▶ **Task objective**: What you return must match the records character for character.

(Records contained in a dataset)
•••••
-- ==== Sys2Proof/Machine/Core.lean ====
section
/-! DEFINITION. The machine as the host takes it. -/

def Sys2Proof.core : Host.Core :=
  { State := Sys2Proof.Machine.State, Fault := Sys2Proof.Machine.Fault, Refusal := Sys2Proof.Machine.Refusal,
    step := Sys2Proof.Machine.step, reset := Sys2Proof.Machine.State.reset }
end

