/-- R179 to R184 with R8, R9, R16, R17 and R176. At rest is OPEN or LOCKOUT. A wake that finds no cycle in flight starts
one at once, under RUN. The slot in the place of a NONE window (log 9), the countdown and the overrun count at a wake
(log 12), the empty payloads (log 15), the stage of a RESTART (log 23) and an OP_STATE record without port at a wake
(log 41) are the model's choices. -/
def Obligations.OperatingRequests : Prop :=
  ∀ s : State,
    let u := s.stateUnit
    let atRest := s.connection.state = .opened ∨ s.connection.state = .lockout
    let opState (o : OpState) (by_ : Option Origin) : Entry := { kind := .opState, cause := .opState o, origin := by_ }
    let computed (t : State) : Prop :=
      t.envelope = (capInputChanged { s with stateUnit := t.stateUnit }).envelope ∧ t.envelope.full = false
    let onBoundary (t : State) : Prop :=
      t.ring.countdown = s.settings.ring.period ∧
      (s.ring.state ≠ .enumerating → s.ring.cycle ≠ none →
        t.ring =
          { s.ring with
            countdown := s.settings.ring.period, overruns := min 255 (s.ring.overruns + 1), startPending := true }) ∧
      (s.ring.state ≠ .enumerating → s.ring.cycle = none → t.ring.cycle = some ⟨cycleSlots false s, [], false⟩)
    (HandedOver .site (.enterSetup .site) s → ∃ t, exec (.enterSetup .site) s = .next t ∧
      (u.state = .setup → AnsweredOnly .site 0x22 .already [] s t) ∧
      (u.state = .run → ¬ atRest → AnsweredOnly .site 0x22 .wrongState [] s t) ∧
      (u.state = .run → atRest →
        AnswerAt .site 0x22 .ok [] s t ∧ PortsAnswered .site s t ∧
        Appended [opState .setup (some ⟨.site, none⟩)] s t ∧ t.balance.length = s.balance.length ∧
        (∀ b ∈ t.balance, b = ⟨.idle, 0⟩) ∧ computed t ∧
        t = { s with
              stateUnit := { u with state := .setup, sleepPending := false }, balance := t.balance
              envelope := t.envelope, portUnit := t.portUnit }) ∧
      (u.state = .dormant →
        AnswerAt .site 0x22 .ok [] s t ∧ PortsAnswered .site s t ∧
        Appended [opState .setup (some ⟨.site, none⟩)] s t ∧ onBoundary t ∧ computed t ∧
        t = { s with
              stateUnit := { u with state := .setup, wakePending := false }, ring := t.ring, envelope := t.envelope
              portUnit := t.portUnit })) ∧
    (HandedOver .site (.sleep .site) s → ∃ t, exec (.sleep .site) s = .next t ∧
      (u.state = .setup → AnsweredOnly .site 0x24 .wrongState [] s t) ∧
      (u.state = .dormant ∨ (u.state = .run ∧ u.sleepPending = true) → AnsweredOnly .site 0x24 .already [] s t) ∧
      (u.state = .run → u.sleepPending = false → ¬ atRest → AnsweredOnly .site 0x24 .wrongState [] s t) ∧
      (u.state = .run → u.sleepPending = false → atRest →
        AnswerAt .site 0x24 .ok [] s t ∧ OnlyAnswered .site { s with stateUnit.sleepPending := true } t)) ∧
    (HandedOver .site (.wake .site) s → ∃ t, exec (.wake .site) s = .next t ∧
      (u.state = .setup → AnsweredOnly .site 0x25 .wrongState [] s t) ∧
      (u.state = .run → u.sleepPending = false → AnsweredOnly .site 0x25 .already [] s t) ∧
      (u.state = .dormant → u.wakePending = true → AnsweredOnly .site 0x25 .already [] s t) ∧
      (u.state = .run → u.sleepPending = true →
        AnswerAt .site 0x25 .ok [] s t ∧ OnlyAnswered .site { s with stateUnit.sleepPending := false } t) ∧
      (u.state = .dormant → u.wakePending = false →
        AnswerAt .site 0x25 .ok [] s t ∧ PortsAnswered .site s t ∧ onBoundary t ∧
        (s.ring.cycle ≠ none → s.ring.state ≠ .enumerating →
          t.stateUnit = { u with wakePending := true } ∧ t.envelope = s.envelope ∧ JournalKept s t) ∧
        (s.ring.cycle = none → s.ring.state ≠ .enumerating →
          t.stateUnit = { u with state := .run } ∧ Appended [opState .run none] s t ∧ computed t) ∧
        t = { s with stateUnit := t.stateUnit, ring := t.ring, envelope := t.envelope, portUnit := t.portUnit })) ∧
    (HandedOver .site (.enumerate .site) s → ∃ t, exec (.enumerate .site) s = .next t ∧
      (u.state ≠ .setup → AnsweredOnly .site 0x23 .wrongState [] s t) ∧
      (u.state = .setup → s.ring.state = .enumerating → AnsweredOnly .site 0x23 .already [] s t) ∧
      (u.state = .setup → s.ring.state ≠ .enumerating → s.ring.cycle ≠ none →
        AnswerAt .site 0x23 .ok [] s t ∧ OnlyAnswered .site { s with ring.enumeratePending := true } t) ∧
      (u.state = .setup → s.ring.state ≠ .enumerating → s.ring.cycle = none →
        AnswerAt .site 0x23 .ok [] s t ∧ PortsAnswered .site s t ∧ PendingEverywhere .ring t ∧
        Appended [{ kind := .ringState, cause := .ring .enumerating }] s t ∧
        t.envelope = (capInputChanged { s with ring.state := .enumerating }).envelope ∧
        t = { s with ring.state := .enumerating, envelope := t.envelope, portUnit := t.portUnit })) ∧
    (HandedOver .site (.restart .site) s → ∃ t, exec (.restart .site) s = .next t ∧
      (¬ atRest → AnsweredOnly .site 0x26 .wrongState [] s t) ∧
      (atRest → (∃ z, (s.zone z).state ≠ .normal) → AnsweredOnly .site 0x26 .refused [0x07] s t) ∧
      (atRest → (∀ z, (s.zone z).state = .normal) →
        AnswerAt .site 0x26 .ok [] s t ∧ OnlyAnswered .site
          { s with stateUnit.restart := if s.stateUnit.restart = .due then .due else .answered } t))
•••••
▶ **Your solution**:
-- ==== Sys2Proof/Machine/Core.lean ====
section
/-! DEFINITION. The machine as the host takes it. -/

def Sys2Proof.core : Host.Core :=
  { State := Sys2Proof.Machine.State, Fault := Sys2Proof.Machine.Fault, Refusal := Sys2Proof.Machine.Refusal,
    step := Sys2Proof.Machine.step, reset := Sys2Proof.Machine.State.reset }
end

/-- R179 to R184 with R8, R9, R16, R17 and R176. At rest is OPEN or LOCKOUT. A wake that finds no cycle in flight starts
one at once, under RUN. The slot in the place of a NONE window (log 9), the countdown and the overrun count at a wake
(log 12), the empty payloads (log 15), the stage of a RESTART (log 23) and an OP_STATE record without port at a wake
(log 41) are the model's choices. -/
def Obligations.OperatingRequests : Prop :=
  ∀ s : State,
    let u := s.stateUnit
    let atRest := s.connection.state = .opened ∨ s.connection.state = .lockout
    let opState (o : OpState) (by_ : Option Origin) : Entry := { kind := .opState, cause := .opState o, origin := by_ }
    let computed (t : State) : Prop :=
      t.envelope = (capInputChanged { s with stateUnit := t.stateUnit }).envelope ∧ t.envelope.full = false
    let onBoundary (t : State) : Prop :=
      t.ring.countdown = s.settings.ring.period ∧
      (s.ring.state ≠ .enumerating → s.ring.cycle ≠ none →
        t.ring =
          { s.ring with
            countdown := s.settings.ring.period, overruns := min 255 (s.ring.overruns + 1), startPending := true }) ∧
      (s.ring.state ≠ .enumerating → s.ring.cycle = none → t.ring.cycle = some ⟨cycleSlots false s, [], false⟩)
    (HandedOver .site (.enterSetup .site) s → ∃ t, exec (.enterSetup .site) s = .next t ∧
      (u.state = .setup → AnsweredOnly .site 0x22 .already [] s t) ∧
      (u.state = .run → ¬ atRest → AnsweredOnly .site 0x22 .wrongState [] s t) ∧
      (u.state = .run → atRest →
        AnswerAt .site 0x22 .ok [] s t ∧ PortsAnswered .site s t ∧
        Appended [opState .setup (some ⟨.site, none⟩)] s t ∧ t.balance.length = s.balance.length ∧
        (∀ b ∈ t.balance, b = ⟨.idle, 0⟩) ∧ computed t ∧
        t = { s with
              stateUnit := { u with state := .setup, sleepPending := false }, balance := t.balance
              envelope := t.envelope, portUnit := t.portUnit }) ∧
      (u.state = .dormant →
        AnswerAt .site 0x22 .ok [] s t ∧ PortsAnswered .site s t ∧
        Appended [opState .setup (some ⟨.site, none⟩)] s t ∧ onBoundary t ∧ computed t ∧
        t = { s with
              stateUnit := { u with state := .setup, wakePending := false }, ring := t.ring, envelope := t.envelope
              portUnit := t.portUnit })) ∧
    (HandedOver .site (.sleep .site) s → ∃ t, exec (.sleep .site) s = .next t ∧
      (u.state = .setup → AnsweredOnly .site 0x24 .wrongState [] s t) ∧
      (u.state = .dormant ∨ (u.state = .run ∧ u.sleepPending = true) → AnsweredOnly .site 0x24 .already [] s t) ∧
      (u.state = .run → u.sleepPending = false → ¬ atRest → AnsweredOnly .site 0x24 .wrongState [] s t) ∧
      (u.state = .run → u.sleepPending = false → atRest →
        AnswerAt .site 0x24 .ok [] s t ∧ OnlyAnswered .site { s with stateUnit.sleepPending := true } t)) ∧
    (HandedOver .site (.wake .site) s → ∃ t, exec (.wake .site) s = .next t ∧
      (u.state = .setup → AnsweredOnly .site 0x25 .wrongState [] s t) ∧
      (u.state = .run → u.sleepPending = false → AnsweredOnly .site 0x25 .already [] s t) ∧
      (u.state = .dormant → u.wakePending = true → AnsweredOnly .site 0x25 .already [] s t) ∧
      (u.state = .run → u.sleepPending = true →
        AnswerAt .site 0x25 .ok [] s t ∧ OnlyAnswered .site { s with stateUnit.sleepPending := false } t) ∧
      (u.state = .dormant → u.wakePending = false →
        AnswerAt .site 0x25 .ok [] s t ∧ PortsAnswered .site s t ∧ onBoundary t ∧
        (s.ring.cycle ≠ none → s.ring.state ≠ .enumerating →
          t.stateUnit = { u with wakePending := true } ∧ t.envelope = s.envelope ∧ JournalKept s t) ∧
        (s.ring.cycle = none → s.ring.state ≠ .enumerating →
          t.stateUnit = { u with state := .run } ∧ Appended [opState .run none] s t ∧ computed t) ∧
        t = { s with stateUnit := t.stateUnit, ring := t.ring, envelope := t.envelope, portUnit := t.portUnit })) ∧
    (HandedOver .site (.enumerate .site) s → ∃ t, exec (.enumerate .site) s = .next t ∧
      (u.state ≠ .setup → AnsweredOnly .site 0x23 .wrongState [] s t) ∧
      (u.state = .setup → s.ring.state = .enumerating → AnsweredOnly .site 0x23 .already [] s t) ∧
      (u.state = .setup → s.ring.state ≠ .enumerating → s.ring.cycle ≠ none →
        AnswerAt .site 0x23 .ok [] s t ∧ OnlyAnswered .site { s with ring.enumeratePending := true } t) ∧
      (u.state = .setup → s.ring.state ≠ .enumerating → s.ring.cycle = none →
        AnswerAt .site 0x23 .ok [] s t ∧ PortsAnswered .site s t ∧ PendingEverywhere .ring t ∧
        Appended [{ kind := .ringState, cause := .ring .enumerating }] s t ∧
        t.envelope = (capInputChanged { s with ring.state := .enumerating }).envelope ∧
        t = { s with ring.state := .enumerating, envelope := t.envelope, portUnit := t.portUnit })) ∧
    (HandedOver .site (.restart .site) s → ∃ t, exec (.restart .site) s = .next t ∧
      (¬ atRest → AnsweredOnly .site 0x26 .wrongState [] s t) ∧
      (atRest → (∃ z, (s.zone z).state ≠ .normal) → AnsweredOnly .site 0x26 .refused [0x07] s t) ∧
      (atRest → (∀ z, (s.zone z).state = .normal) →
        AnswerAt .site 0x26 .ok [] s t ∧ OnlyAnswered .site
          { s with stateUnit.restart := if s.stateUnit.restart = .due then .due else .answered } t))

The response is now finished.